Defined Pair Symbols:

TIMES, PLUS

Compound Symbols:

c, c1, c2, c3, c4, c5

### (3) CdtLeafRemovalProof (BOTH BOUNDS(ID, ID) transformation)

Removed 3 trailing nodes:

TIMES(z0, 0) → c
PLUS(z0, 0) → c2
PLUS(0, z0) → c3

### (4) Obligation:

Complexity Dependency Tuples Problem
Rules:

times(z0, 0) → 0
times(z0, s(z1)) → plus(times(z0, z1), z0)
plus(z0, 0) → z0
plus(0, z0) → z0
plus(z0, s(z1)) → s(plus(z0, z1))
plus(s(z0), z1) → s(plus(z0, z1))
Tuples:

TIMES(z0, s(z1)) → c1(PLUS(times(z0, z1), z0), TIMES(z0, z1))
PLUS(z0, s(z1)) → c4(PLUS(z0, z1))
PLUS(s(z0), z1) → c5(PLUS(z0, z1))
S tuples:

TIMES(z0, s(z1)) → c1(PLUS(times(z0, z1), z0), TIMES(z0, z1))
PLUS(z0, s(z1)) → c4(PLUS(z0, z1))
PLUS(s(z0), z1) → c5(PLUS(z0, z1))
K tuples:none
Defined Rule Symbols:

times, plus

Defined Pair Symbols:

TIMES, PLUS

Compound Symbols:

c1, c4, c5

### (5) CdtRuleRemovalProof (UPPER BOUND (ADD(O(n^1))) transformation)

Found a reduction pair which oriented the following tuples strictly. Hence they can be removed from S.

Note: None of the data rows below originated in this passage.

-- ==== Sys2Proof/Machine/Heuristic.lean ====
section
/-! DEFINITION. The heuristic family (`41_heuristic.md`): RECON.HEUR, the multiplexer of 2 × 2 blocks with its integer
means. -/

namespace Sys2Proof.Machine

/-- The mean of two channel values (R125): `(p.c + q.c) / 2`, truncating. -/
def chanMean2 (p q : Byte) : Byte := BitVec.ofNat 8 ((p.toNat + q.toNat) / 2)

/-- The mean of three channel values (R125): `(p.c + q.c + r.c) / 3`, truncating. -/
def chanMean3 (p q r : Byte) : Byte := BitVec.ofNat 8 ((p.toNat + q.toNat + r.toNat) / 3)

/-- `mean2` (R125), alpha being averaged like the other channels (R126). -/
def mean2 (p q : Pixel) : Pixel := ⟨chanMean2 p.a q.a, chanMean2 p.r q.r, chanMean2 p.g q.g, chanMean2 p.b q.b⟩

/-- `mean3` (R125), alpha being averaged like the other channels (R126). -/
def mean3 (p q r : Pixel) : Pixel :=
  ⟨chanMean3 p.a q.a r.a, chanMean3 p.r q.r r.r, chanMean3 p.g q.g r.g, chanMean3 p.b q.b r.b⟩

/-- The mean of the present candidates, two or three of them (R121, R123). -/
def presentMean (p : BitVec 4) (c : Quad → Pixel) : Pixel :=
  match presentQuads p with
  | [u, v] => mean2 (c u) (c v)
  | [u, v, t] => mean3 (c u) (c v) (c t)
  | _ => .black

/-- Output corner j of a block from its candidates (R117-R124), the cases tested in the order of R117. -/
def heurBlock (p : BitVec 4) (c : Quad → Pixel) (j : Quad) : Pixel :=
  if popcount p = 4 then c j
  else if popcount p = 1 then c (lowest p)
  else if p = 0b0011 ∨ p = 0b1100 then c (Fin.ofNat 4 ((if p = 0b0011 then 0 else 2) + j.val % 2))
  else if p = 0b1001 ∨ p = 0b0110 then (if present p j then c j else presentMean p c)
  else if p = 0b0101 ∨ p = 0b1010 then c (Fin.ofNat 4 ((if p = 0b0101 then 0 else 1) + j.val / 2 * 2))
  else if popcount p = 3 then (if present p j then c j else presentMean p c)
  else .black

/-- The candidates of a block (R115): pixel (bx, by) of each present quadrant. An absent quadrant is not read, and no case
of `heurBlock` looks at its slot. -/
def candidates (p : BitVec 4) (r : Regs) (m : Memory) (cx cy : Nat) (j : Quad) : Pixel :=
  if present p j then pixRead m (r.q j) cx cy else .black

/-- The memory work of RECON.HEUR (R115). -/
def heurJob (p : BitVec 4) (r : Regs) (m : Memory) : Job where
  reads := (presentQuads p).flatMap fun i => grid (quadDims p r).1 (quadDims p r).2 fun qx qy => addr (r.q i) qx qy
  writes := (grid (quadDims p r).1 (quadDims p r).2 fun cx cy =>
    quads.map fun j => pixWrite r.s (fullX j cx) (fullY j cy) (heurBlock p (candidates p r m cx cy) j)).flatten

/-- RECON.HEUR: the engine's step of the command, by phase (R173, R174). -/
def execReconHeur (p : BitVec 4) (st : State) : Host.Outcome State Fault Refusal :=
  match st.phase with
  | .idle => .next st
  | .pending w => .next (validateStep (.reconHeur p) w st)
  | .running _ => .next (runStep (heurJob p st.regs st.mem) st)

end Sys2Proof.Machine
end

TIMES(z0, s(z1)) → c1(PLUS(times(z0, z1), z0), TIMES(z0, z1))
We considered the (Usable) Rules:none
And the Tuples:

TIMES(z0, s(z1)) → c1(PLUS(times(z0, z1), z0), TIMES(z0, z1))
PLUS(z0, s(z1)) → c4(PLUS(z0, z1))
PLUS(s(z0), z1) → c5(PLUS(z0, z1))
The order we found is given by the following interpretation:
Polynomial interpretation :

POL(0) = [3]
POL(PLUS(x1, x2)) = [3]
POL(TIMES(x1, x2)) = [4]x2
POL(c1(x1, x2)) = x1 + x2
POL(c4(x1)) = x1
POL(c5(x1)) = x1
POL(plus(x1, x2)) = [3]x2
POL(s(x1)) = [1] + x1
POL(times(x1, x2)) = [3]x1

### (6) Obligation:

Complexity Dependency Tuples Problem
Rules:

times(z0, 0) → 0
times(z0, s(z1)) → plus(times(z0, z1), z0)
plus(z0, 0) → z0
plus(0, z0) → z0
plus(z0, s(z1)) → s(plus(z0, z1))
plus(s(z0), z1) → s(plus(z0, z1))
Tuples:

TIMES(z0, s(z1)) → c1(PLUS(times(z0, z1), z0), TIMES(z0, z1))
PLUS(z0, s(z1)) → c4(PLUS(z0, z1))
PLUS(s(z0), z1) → c5(PLUS(z0, z1))
S tuples:

PLUS(z0, s(z1)) → c4(PLUS(z0, z1))
PLUS(s(z0), z1) → c5(PLUS(z0, z1))
K tuples:

TIMES(z0, s(z1)) → c1(PLUS(times(z0, z1), z0), TIMES(z0, z1))
Defined Rule Symbols:

times, plus

Defined Pair Symbols:

TIMES, PLUS

Compound Symbols:

c1, c4, c5

### (7) CdtRuleRemovalProof (UPPER BOUND (ADD(O(n^2))) transformation)

Found a reduction pair which oriented the following tuples strictly. Hence they can be removed from S.

PLUS(z0, s(z1)) → c4(PLUS(z0, z1))
We considered the (Usable) Rules:none
And the Tuples:

TIMES(z0, s(z1)) → c1(PLUS(times(z0, z1), z0), TIMES(z0, z1))
PLUS(z0, s(z1)) → c4(PLUS(z0, z1))
PLUS(s(z0), z1) → c5(PLUS(z0, z1))
The order we found is given by the following interpretation:
Polynomial interpretation :

POL(0) = 0
POL(PLUS(x1, x2)) = [1] + x2
POL(TIMES(x1, x2)) = [2]x2 + [2]x1·x2
POL(c1(x1, x2)) = x1 + x2
POL(c4(x1)) = x1
POL(c5(x1)) = x1
POL(plus(x1, x2)) = 0
POL(s(x1)) = [2] + x1
POL(times(x1, x2)) = 0

### (8) Obligation:

Complexity Dependency Tuples Problem
Rules:

times(z0, 0) → 0
times(z0, s(z1)) → plus(times(z0, z1), z0)
plus(z0, 0) → z0
plus(0, z0) → z0
plus(z0, s(z1)) → s(plus(z0, z1))
plus(s(z0), z1) → s(plus(z0, z1))
Tuples:

TIMES(z0, s(z1)) → c1(PLUS(times(z0, z1), z0), TIMES(z0, z1))
PLUS(z0, s(z1)) → c4(PLUS(z0, z1))
PLUS(s(z0), z1) → c5(PLUS(z0, z1))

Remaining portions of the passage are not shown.